İslam dünyası ile Yahudi ve Hristiyan Toplumlarının epey bu düşünce kafalarını karıştırmıştır. Kur'an’da Kur'an'ın Allah tarafından indirilip koruma altına alındığını söylediği halde, İncil ve Tevrat için böyle bir koruma söz konusu olmamıştır. Neden? Hep insanların kafasını bu sorular işgal etmiştir.

15/9- Hiç şüphesiz, zikri (Kuran'ı) Biz indirdik Biz; onun koruyucuları da gerçekten Biziz.

Allah insanlık tarihinin başlangıcından bu tarafa devamlı insanlara kendi içlerinden nebiler ve resuller göndermiştir. Nebi vahye muhatap olan Allah’ın gönderdiği vahiyleri insanlara ulaştıran elçilerdir.
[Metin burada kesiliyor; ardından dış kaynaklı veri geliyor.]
/-- `dataByte d k` is entry `k` of the 8 data bytes in order (R71). -/
theorem dataBytes_getElem? {k : Nat} (hk : k < 8) :
    [d.d0, d.d1, d.d2, d.d3, d.d4, d.d5, d.d6, d.d7][k]? = some (dataByte d k) := by
  match k with
  | 0 | 1 | 2 | 3 | 4 | 5 | 6 | 7 => rfl
  | _ + 8 => omega

/-- An even unit is the high half of its byte (R101). -/
theorem rawUnit_toNat_of_even {i : Fin 16} (hi : i.val % 2 = 0) :
    (rawUnit d i).toNat = (dataByte d (i.val / 2)).toNat / 16 := by
  have hb := (dataByte d (i.val / 2)).isLt
  simp only [rawUnit, hi, if_true, BitVec.extractLsb'_toNat, Nat.shiftRight_eq_div_pow]
  omega

/-- An odd unit is the low half of its byte (R101). -/
theorem rawUnit_toNat_of_odd {i : Fin 16} (hi : i.val % 2 = 1) :
    (rawUnit d i).toNat = (dataByte d (i.val / 2)).toNat % 16 := by
  simp [rawUnit, hi, BitVec.extractLsb'_toNat]

end

/-- A raw unit of 0..7 is its own value (R10). -/
theorem sext4_of_le {n : BitVec 4} (hn : n.toNat ≤ 7) : sext4 n = (n.toNat : Int) := if_pos hn

/-- A raw unit of 8..15 stands for the number 16 below it (R10). -/
theorem sext4_of_ge {n : BitVec 4} (hn : 8 ≤ n.toNat) : sext4 n = (n.toNat : Int) - 16 :=
  if_neg (Nat.not_le.mpr hn)

/-! ### The units of a block -/

/-- The units before unit `i` with unit `i` itself are the units before the next one. -/
theorem allUnits_take_succ (i : Fin 16) : allUnits.take (i.val + 1) = allUnits.take i.val ++ [i] := by
  revert i; decide

/-- The history unit `k` of a block meets: the one its first `k` units leave. At 16 it is the history after the block. -/
def historyAtUnit (P : Params) (f : Header) (d : BlockData) (h : Hist) (k : Nat) : Hist :=
  (decodeUnits P f d (allUnits.take k) h).2

section
variable (P : Params) (f : Header) (d : BlockData) (h : Hist)

/-- One unit more adds its emission and takes the history it meets to the next one. -/
theorem decodeUnits_take_succ (i : Fin 16) :
    decodeUnits P f d (allUnits.take (i.val + 1)) h =
      ((decodeUnits P f d (allUnits.take i.val) h).1 ++ [(decodeUnitFields P f d i (historyAtUnit P f d h i.val)).1],
        (decodeUnitFields P f d i (historyAtUnit P f d h i.val)).2) := by
  rw [allUnits_take_succ, decodeUnits_append]
  rfl

/-- Unit `i` takes the history it meets to the one the next unit meets. -/
theorem historyAtUnit_succ (i : Fin 16) :
    historyAtUnit P f d h (i.val + 1) = (decodeUnitFields P f d i (historyAtUnit P f d h i.val)).2 :=
  congrArg Prod.snd (decodeUnits_take_succ P f d h i)

/-- `DecodeUnit` of unit `i` on the history it meets, in terms of the next history alone. -/
theorem decodeUnitFields_historyAtUnit (i : Fin 16) :
    decodeUnitFields P f d i (historyAtUnit P f d h i.val) =
      (2 * (historyAtUnit P f d h (i.val + 1)).prev1, historyAtUnit P f d h (i.val + 1)) := by
  rw [historyAtUnit_succ, ← decodeUnitFields_emission]

/-- The first `k` units emit, in order, twice the newest sample of the history each leaves (R108, R109). -/
theorem decodeUnits_take_emissions {k : Nat} (hk : k ≤ 16) :
    (decodeUnits P f d (allUnits.take k) h).1 =
      (List.range k).map fun j => 2 * (historyAtUnit P f d h (j + 1)).prev1 := by
  induction k with
  | zero => rfl
  | succ k ih =>
    rw [decodeUnits_take_succ P f d h ⟨k, hk⟩, decodeUnitFields_historyAtUnit, ih (by omega), List.range_succ,
      List.map_append]
    rfl

/-- After a unit `prev2` is the newest sample of the unit before (R107). -/
theorem historyAtUnit_succ_prev2 (i : Fin 16) :
    (historyAtUnit P f d h (i.val + 1)).prev2 = (historyAtUnit P f d h i.val).prev1 := by
  rw [historyAtUnit_succ, decodeUnitFields_hist]

end

/-! ### The obligations -/

/-- Settles O12: `H` is the history each unit meets, `c i` the newest sample of the history unit `i` leaves, and the
emission is twice that sample. -/
theorem blockThreadsTheHistoryThroughItsUnits : Obligations.BlockThreadsTheHistoryThroughItsUnits := by
  unfold Obligations.BlockThreadsTheHistoryThroughItsUnits
  intro P hdr d h
  refine ⟨historyAtUnit P (P.layout hdr) d h, fun k => 2 * (historyAtUnit P (P.layout hdr) d h (k + 1)).prev1,
    fun k => (historyAtUnit P (P.layout hdr) d h (k + 1)).prev1, rfl,
    fun i => ⟨?unit, rfl⟩, ?emissions, rfl, ?lastTwo⟩
  case unit => exact decodeUnitFields_historyAtUnit P (P.layout hdr) d h i
  case emissions => exact decodeUnits_take_emissions P (P.layout hdr) d h (Nat.le_refl 16)
  case lastTwo => exact congrArg (Hist.mk _) (historyAtUnit_succ_prev2 P (P.layout hdr) d h 15)

/-- Settles O5: the byte is data byte `i div 2` and the number its half that the raw unit takes. -/
theorem unitsAreSignedHalvesHighFirst : Obligations.UnitsAreSignedHalvesHighFirst := by
  unfold Obligations.UnitsAreSignedHalvesHighFirst
  intro d i
  exact ⟨dataByte d (i.val / 2), (rawUnit d i).toNat, dataBytes_getElem? d (by omega),
    rawUnit_toNat_of_even d, rawUnit_toNat_of_odd d, sext4_of_le, sext4_of_ge⟩

/-- Settles O10, by the history after a unit and the clamp's range. -/
theorem unitClampsAndShiftsTheHistory : Obligations.UnitClampsAndShiftsTheHistory := by
  unfold Obligations.UnitClampsAndShiftsTheHistory
  intro P f d i h
  rw [decodeUnitFields_hist]
  exact ⟨rfl, rfl, clamp16_inInt16 _, id⟩

end Sys2Proof.Proofs

/-! # Proofs: the end of a block (spec/42_stream.md R179, R180)

The STEP of unit 15 latches no block, so it completes in every RUNNING state; the cursor and the status it leaves follow
from the kind of block end. -/

namespace Sys2Proof.Proofs

open Sys2Proof.Machine Sys2Proof.Laws

variable {s : State} {P : Params}

/-! ### The STEP of the 16th frame -/

/-- In the middle of a block STEP uses the block latched before, wherever the cursor is (R175). -/
theorem latchBlock_of_unit_ne_zero (hu : s.seq.unit ≠ 0) : latchBlock s = some s := if_neg hu

/-- The STEP of unit 15 emits the frame and hands on to the next block (R176, R177). -/
theorem exec_step_unit15 (hr : s.seq.status = .running) (hu : s.seq.unit = 15) :
    exec .step s = .next
      { emitFrame params s with
        seq := ⟨nextCursor params (emitFrame params s), s.seq.unit + 1, s.seq.frames + 1,
                nextStatus params (emitFrame params s)⟩ } :=
  streamStep_running params hr (latchBlock_of_unit_ne_zero (by simp [hu]))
İnsanlığın başlangıcı Allah’ın evrende yarattığı insanların dışındaki varlıkların hepsinin eksiksiz var olmasıyla, başlamaktadır. Yani İnsan kâinatta yaratılmış olan varlıkların en sonda gelenidir.

76/1- Gerçek şu ki, insanın üzerinden, daha kendisi anılmaya değer bir şey değilken, uzun zamanlardan (dehr) bir süre (hin) gelip-geçti.
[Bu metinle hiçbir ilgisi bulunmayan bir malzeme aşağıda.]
-- ==== Sys2Proof/Machine/Construct.lean ====
section
/-! DEFINITION. INIT (spec/40_construct.md). -/

namespace Sys2Proof.Machine

/-- `alpha(p)`: the three-way split on `p`, its third branch in binary64 with one rounding an operation, in the
order written (R103). -/
def alphaOf (p : Nat) : F64 :=
  if p ≤ 16 then lit 673 1000
  else if p = 32 then lit 697 1000
  else fdiv (lit 7213 10000) (fadd (f64OfNat 1) (fdiv (lit 1079 1000) (f64OfNat (2 ^ p))))

/-- The small-range threshold `lit(2.5) (*) f64(2^p)` (R104). -/
def thresholdOf (p : Nat) : F64 := fmul (lit 25 10) (f64OfNat (2 ^ p))

/-- The precision check `1 <= p <= P_MAX`, on all 32 bits of the operand (R101, 30_encoding.md R72). -/
def precisionOk (b : Config.Build) (p : Operand) : Bool := decide (1 ≤ p.toNat ∧ p.toNat ≤ b.pMax)

/-- The configuration a successful `INIT p` writes (R100). -/
def Cfg.construct (p : Operand) : Cfg :=
  { configured := true, p := BitVec.ofNat 6 p.toNat, alpha := alphaOf p.toNat, thresh := thresholdOf p.toNat }

/-- `INIT p`: a new sketch of precision `p`, or CONFIG_ERROR and nothing else (R100, R105, R106). -/
def execInit (p : Operand) (s : State) : Host.Outcome State Fault Refusal :=
  if precisionOk s.build p then
    respond .ok 0 { s with cfg := Cfg.construct p, mem := Memory.clearBelow s.mem (2 ^ p.toNat) }
  else raiseError .configError s

end Sys2Proof.Machine
end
İnsan hem yeryüzünde ve kâinat içerisinde yaratılmış olan varlıkların en mükemmelidir. Kâinatta insanın özelliklerinin bir benzeri insanların dışında yaratılmış olan hiçbir varlıkta yoktur. Ama insanın yaratılış biçimi kâinattaki yaratılmış olan bütün varlıkların özelliklerinden taşımakla insan bir kâinat veya kainatın küçültülmüş bir halidir diyebiliriz.

İnsanların dışındaki yaratılmış olan bütün varlıklar kendilerine özgü bilgi kotlanmasıyla görev alanları içerisinde secdelerini yapmaktadırlar. Kâinatın yaratılışında insanların dışında yaratılmış olan varlıklar hangi bir görevi üstlenmişlerse onu yerine getirmişlerdir. 
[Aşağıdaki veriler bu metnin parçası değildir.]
-- ==== Sys2Proof/Machine/Core.lean ====
section
/-! DEFINITION. The machine behind the host's interface. -/

def Sys2Proof.core : Host.Core :=
  { State := Sys2Proof.Machine.State, Fault := Sys2Proof.Machine.Fault,
    Refusal := Sys2Proof.Machine.Refusal, step := Sys2Proof.Machine.step,
    reset := Sys2Proof.Machine.State.reset }
end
Hayvanlardan bitkilerden aklına hangi bir varlık gelirse hepsi ilk kâinatın yaratılışında insanların bozmaları hariç aynı görevi yapmaktadırlar. Ama insan ilk yaratılışında sıfır bilgi ile evrendeki gizli sırları çözmek için aday olmakla halife unvanı alarak yeryüzünde anılmaktadır. 



33/72- Gerçek şu ki, Biz emanetleri göklere, yere ve dağlara sunduk da onlar bunu yüklenmekten kaçındılar ve ondan korkuya kapıldılar; onu insan yüklendi. Çünkü o, çok zalim, çok cahildir.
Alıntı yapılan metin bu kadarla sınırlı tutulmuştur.